»Article posted on: March 17, 2010 by: Don Butterfield
California investigating health insurers for illegal business practices
Based on reports that the five largest health insurance companies in California are denying up to 39.6 percent of insurance claims, California’s attorney general recently announced an investigation into potentially illegal business practices.
Attorney General Edmund G. Brown, Jr., recently issued a subpoena for financial documents from the seven largest health insurance companies in the state.
“We have been looking at these companies for a number of months and are very concerned that some of them are unjustly raising premiums and denying payment of legitimate claims,” Brown said in a recent news release. “Not only are the rate increases devastating to Californians strapped by the economy, but in some cases, they are possibly illegal.”
The investigation will focus on how health insurance companies are spending the premiums of their members, including the amount spent on actual health care compared to costs for administration and marketing, and, ultimately profit.
A Whirlwind of Dissatisfaction
This investigation comes on the heels of a recent announcement by Anthem Blue Cross that they plan to increase health insurance rates in California by as much as 39 percent for roughly 800,000 individual health insurance policy holders.
An independent California actuary was appointed to investigate whether Anthem is in violation of state law by spending less than 70 percent of its premiums on actual customer benefits.
U.S. Health and Human Services Secretary Kathleen Sebelius was recently quoted in the Los Angeles Times as saying, “These extraordinary increases are up to 15 times faster than inflation and threaten to make health care unaffordable for hundreds of thousands of Californians, many of whom are already struggling to make ends meet in a difficult economy.”
With affordable health insurance increasingly harder to find, the U.S. House of Representatives recently voted to revoke the health insurance industry’s antitrust exemption. The repealing of the antitrust exemption is designed to help foster affordable health insurance by increasing competition.

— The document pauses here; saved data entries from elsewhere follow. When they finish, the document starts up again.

/-- The PLL itself is unfed. -/
theorem State.pllRefLost_unfed (s : State) {n : Nat} (hn : n < 11) : (s.pllRefLost n).pllUnfed n := by
  refine State.pllUnfed_of_word (s.pllRefLost_status n n) ⟨State.bit_set_same _ (PLL_STATUS_REF_LOSS n) (by decide : 28 + 1 ≤ 32) Nat.one_ne_zero, ?_⟩
  refine (State.bit_set_disjoint _ (PLL_STATUS_REF_LOSS n) (PLL_STATUS_LOCKED n) (Nat.le_refl 32) (Fld.disjoint_of_bits (.inl (by decide)))).trans ?_
  exact State.pllMute_locked hn _

/-- The loss of one PLL's reference leaves another PLL unfed. -/
theorem State.pllRefLost_keeps (s : State) {n m : Nat} (hm : m < 11) (unfed : s.pllUnfed m) : (s.pllRefLost n).pllUnfed m := by
  by_cases same : m = n
  · subst same
    exact s.pllRefLost_unfed hm
  · have other : PLL_STATUS m ≠ PLL_STATUS n := fun e => same (PLL_STATUS_inj e)
    exact State.pllUnfed_of_word ((s.pllRefLost_status n m).trans <| (State.word_put_ne _ _ _ _ other).trans <|
      (State.pllMute_word _ (PLL_STATUS_range hm).2 other).trans (State.putPl_word ..)) unfed

theorem State.pllRefLost_pll (s : State) (n : Nat) : (s.pllRefLost n).pll = (s.putPl n { s.pl n with held := true }).pll :=
  State.pllMute_pll _ n

theorem State.putPl_cfg (s : State) {n : Nat} {v : Pll} (h : v.cfg = (s.pl n).cfg) (m : Nat) : ((s.putPl n v).pl m).cfg = (s.pl m).cfg := by
  unfold State.pl State.putPl at *
  simp only [State.withPll, Vector.getElem?_setIfInBounds]
  split
  · next same =>
    subst same
    split
    · exact h
    · next outside => rw [Vector.getElem?_eq_none (Nat.le_of_not_lt outside)]
  · rfl

/-- A PLL that loses its reference is still on. -/
theorem State.pllRefLost_on (s : State) (n m : Nat) : (s.pllRefLost n).pllOn m = s.pllOn m := by
  have kept := s.pllRefLost_pll n
  have cfg : ((s.pllRefLost n).pl m).cfg = (s.pl m).cfg :=
    (congrArg Pll.cfg (State.pl_of_pll kept m)).trans (s.putPl_cfg (v := { s.pl n with held := true }) rfl m)
  unfold State.pllOn
  rw [cfg, kept]
  rfl

/-- What the step of one element brings about, and every step keeps, holds after `each`. -/
theorem State.each_reaches {α : Type} {f : State → α → State} {P : State → Prop} {a : α} (brings : ∀ x, P (f x a))
    (keeps : ∀ x b, P x → P (f x b)) {xs : List α} (mem : a ∈ xs) (s : State) : P (s.each xs f) := by
  induction xs generalizing s with
  | nil => exact absurd mem List.not_mem_nil
  | cons b bs ih =>
    rcases List.mem_cons.mp mem with rfl | later
    · exact State.each_keeps (s := f s a) (brings s) keeps
    · exact ih later (f s b)

/-! ### The loss of a reference -/

/-- Reference `r` is not qualified any more. -/
def State.refGone (s : State) (r : Nat) : State := s.withPll { s.pll with refs := s.pll.refs &&& ~~~(1#6 <<< r) }

/-- The PLLs that ran from `r` lose it. -/
def State.refUnfeeds (s : State) (r : Nat) : State := (s.refGone r).each ((s.refGone r).pllsOf r) fun s n => s.pllRefLost n

theorem State.refGone_refOk (s : State) {r : Nat} (hr : r < 6) : (s.refGone r).refOk r = false := by
  show (s.pll.refs &&& ~~~(1#6 <<< r)).getLsbD r = false
  simp [hr]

filed under HEALTH INSURANCE | tags: HEALTH INSURANCE









journey home said:
Mar 17, 10 at 1:22 pmThe fact remains that big insurance by refusing care to patients and reimbursement to doctors over typos has ticked everyone off. They have a monopoly over the whole process and a well financed lobby team (including Lieberman’s wife) and representatives on both sides of the isle.
A friend of mine recently laid off just he and his spouse is paying $2,500.00 dollars a month for his COBRA. Health insurance costs more than his mortgage. Anyone taking up the insurance industry’s cause doesn’t know what they are talking about.
If you think the insurance companies are going to voluntarily lower their cost while having a monopoly over the process – you are being disingenuous …Over 60% of all US bankruptcies are attributable to medical problems. Most victims are middle class, well educated and have health insurance - (The American Journal of Medicine)
The insurance companies and their representatives in Congress would love to perpetuate a business model that is crippling our overall economy – a bunch of great Americans aren’t they?
A slavish focus on profit margin might be good for the individual or a business, but it is one helluva lousy way to “govern” a Country. The GOP and the major media outlets being wholly owned subsidiaries of Corporate America have a hard time with that concept.
Paul Burke
Author-Journey Home
Shannon said:
Mar 22, 10 at 9:15 pmI wonder what the cause/effect of the Health Care Reform will be in relation to this.
Bill said:
Apr 08, 10 at 9:23 pmIt’s funny that out of all states, California, one of the poorest and most financially devastated, is going to raise insurance fees when most of their state can’t even afford to have a policy in the first place. Thank goodness for health care reform!
Repeatedly Angry Guy said:
May 12, 10 at 10:30 pmMakes sense to me. Washington is useless, lobbyist have control - let’s take them down on the state level. If insurance companies aren’t playing fair… Don’t let them play in our state. We can pressure our local reps, and most importantly, why not the AG? Isn’t it his job?
My Texan buddy tells me Kaiser isn’t allowed to do business in his state, how did that happen, and how do we make MetLife and the others worry about loosing all it’s customers one state at a time.
We still have the ability to vote with our dollars, we just have to decide we won’t pay for insurance since we don’t believe they will actually deliver on their promise of security.